### RECORDS SUPPLIED

-- ==== Sys2Proof/Laws/PerInstr.lean ====
section
/-!
SUPPORT. Decoding gives back every encoded instruction (R28, R46, R50): the statement for one instruction, and its proof
for each.
-/

set_option Elab.async false

namespace Sys2Proof.Laws.RoundTrip

open Sys2Proof Sys2Proof.Laws

/-- Decoding an instruction's words, whatever follows them, gives the instruction and what follows; an event has no
words. -/
def Statement (i : Instr) : Prop :=
  ∀ rest : List Word, encode i ≠ [] → decodeWords (encode i ++ rest) = .ok (i, rest)

/-- A word of class 0. -/
theorem of_class0 (w : Word) (rest : List Word) (i : Instr) (hc : w.extractLsb' 27 4 = 0)
    (h : decodeScalar w = .ok i) : decodeWords ([w] ++ rest) = .ok (i, rest) := by
  have hc' : wordClass w = 0 := by unfold wordClass; rw [hc]; rfl
  simp [decodeWords, decodeBase, hc', h]

/-- A word of class 1. -/
theorem of_class1 (w : Word) (rest : List Word) (i : Instr) (hc : w.extractLsb' 27 4 = 1)
    (h : decodeControl w = .ok i) : decodeWords ([w] ++ rest) = .ok (i, rest) := by
  have hc' : wordClass w = 1 := by unfold wordClass; rw [hc]; rfl
  simp [decodeWords, decodeBase, hc', h]

/-! The prefix word (R46). -/

theorem pre_low (p : Pre) : (wordPre p).extractLsb' 0 8 = 0#8 := by
  unfold wordPre
  exact extract_low _ _

theorem pre_fill (p : Pre) : (wordPre p).extractLsb' 8 1 = BitVec.ofBool p.fill := by
  unfold wordPre
  rw [extract_high (h := by decide)]
  exact extract_low _ _

theorem pre_sat (p : Pre) : (wordPre p).extractLsb' 9 1 = BitVec.ofBool p.sat := by
  unfold wordPre
  rw [extract_high (h := by decide)]; rw [extract_high (h := by decide)]
  exact extract_low _ _

theorem pre_sub (p : Pre) : (wordPre p).extractLsb' 10 3 = p.sub := by
  unfold wordPre
  rw [extract_high (h := by decide)]; rw [extract_high (h := by decide)]; rw [extract_high (h := by decide)]
  exact extract_low _ _

theorem pre_vc (p : Pre) : (wordPre p).extractLsb' 13 6 = p.vc := by
  unfold wordPre
  rw [extract_high (h := by decide)]; rw [extract_high (h := by decide)]; rw [extract_high (h := by decide)]; rw [extract_high (h := by decide)]
  exact extract_low _ _

theorem pre_rnd (p : Pre) : (wordPre p).extractLsb' 19 3 = p.rnd := by
  unfold wordPre
  rw [extract_high (h := by decide)]; rw [extract_high (h := by decide)]; rw [extract_high (h := by decide)]; rw [extract_high (h := by decide)]; rw [extract_high (h := by decide)]
  exact extract_low _ _

theorem pre_z (p : Pre) : (wordPre p).extractLsb' 22 1 = BitVec.ofBool p.z := by
  unfold wordPre
  rw [extract_high (h := by decide)]; rw [extract_high (h := by decide)]; rw [extract_high (h := by decide)]; rw [extract_high (h := by decide)]; rw [extract_high (h := by decide)]; rw [extract_high (h := by decide)]
  exact extract_low _ _

theorem pre_mask (p : Pre) : (wordPre p).extractLsb' 23 4 = p.mask := by
  unfold wordPre
  rw [extract_high (h := by decide)]; rw [extract_high (h := by decide)]; rw [extract_high (h := by decide)]; rw [extract_high (h := by decide)]; rw [extract_high (h := by decide)]; rw [extract_high (h := by decide)]; rw [extract_high (h := by decide)]
  exact extract_low _ _

theorem pre_cls (p : Pre) : (wordPre p).extractLsb' 27 4 = 14#4 := by
  unfold wordPre
  rw [extract_high (h := by decide)]; rw [extract_high (h := by decide)]; rw [extract_high (h := by decide)]; rw [extract_high (h := by decide)]; rw [extract_high (h := by decide)]; rw [extract_high (h := by decide)]; rw [extract_high (h := by decide)]; rw [extract_high (h := by decide)]
  exact extract_low _ _

theorem pre_chain (p : Pre) : wordChain (wordPre p) = true := by
  unfold wordChain wordPre
  rw [bit_high (h := by decide)]; rw [bit_high (h := by decide)]; rw [bit_high (h := by decide)]; rw [bit_high (h := by decide)]; rw [bit_high (h := by decide)]; rw [bit_high (h := by decide)]; rw [bit_high (h := by decide)]; rw [bit_high (h := by decide)]; rw [bit_high (h := by decide)]
  rfl

theorem pre_class (p : Pre) : wordClass (wordPre p) = 14 := by
  unfold wordClass; rw [pre_cls]; rfl

/-- A bit that stands alone as a field. -/
theorem bit_of_field (w : Word) (k : Nat) (c : Bool) (h : w.extractLsb' k 1 = BitVec.ofBool c) : w.getLsbD k = c := by
  have := bit_part w k 1 0 (by decide)
  rw [Nat.add_zero] at this
  rw [this, h, bit_ofBool]

theorem pre_decode (p : Pre) : decodePre (wordPre p) = .ok p := by
  unfold decodePre
  rw [pre_low, pre_mask, pre_rnd, pre_vc, pre_sub, bit_of_field _ 22 _ (pre_z p), bit_of_field _ 9 _ (pre_sat p),
    bit_of_field _ 8 _ (pre_fill p)]
  rfl

/-- A word of class 2, with or without its prefix. -/
theorem of_class2 (p : Option Pre) (w : Word) (rest : List Word) (i : Instr) (hc : w.extractLsb' 27 4 = 2)
    (h : decodeInt p w = .ok i) : decodeWords (withPre p w ++ rest) = .ok (i, rest) := by
  have hc' : wordClass w = 2 := by unfold wordClass; rw [hc]; rfl
  cases p with
  | none => simp [withPre, decodeWords, decodeBase, hc', h]
  | some q =>
    simp [withPre, decodeWords, pre_class, pre_chain, pre_decode, decodeBase, hc', h]

/-- A word of class 3, with or without its prefix. -/
theorem of_class3 (p : Option Pre) (w : Word) (rest : List Word) (i : Instr) (hc : w.extractLsb' 27 4 = 3)
    (h : decodeFloat p w = .ok i) : decodeWords (withPre p w ++ rest) = .ok (i, rest) := by
  have hc' : wordClass w = 3 := by unfold wordClass; rw [hc]; rfl
  cases p with
  | none => simp [withPre, decodeWords, decodeBase, hc', h]
  | some q =>
    simp [withPre, decodeWords, pre_class, pre_chain, pre_decode, decodeBase, hc', h]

######

• TASK REQUIREMENTS
Only one stretch of the records above is wanted: the lines between the one holding "theorem pre_chain (p" and the one holding "unfold wordChain wordPre", inclusive, reproduced exactly.

• ANSWER FOR THIS EXERCISE
theorem pre_chain (p : Pre) : wordChain (wordPre p) = true := by
  unfold wordChain wordPre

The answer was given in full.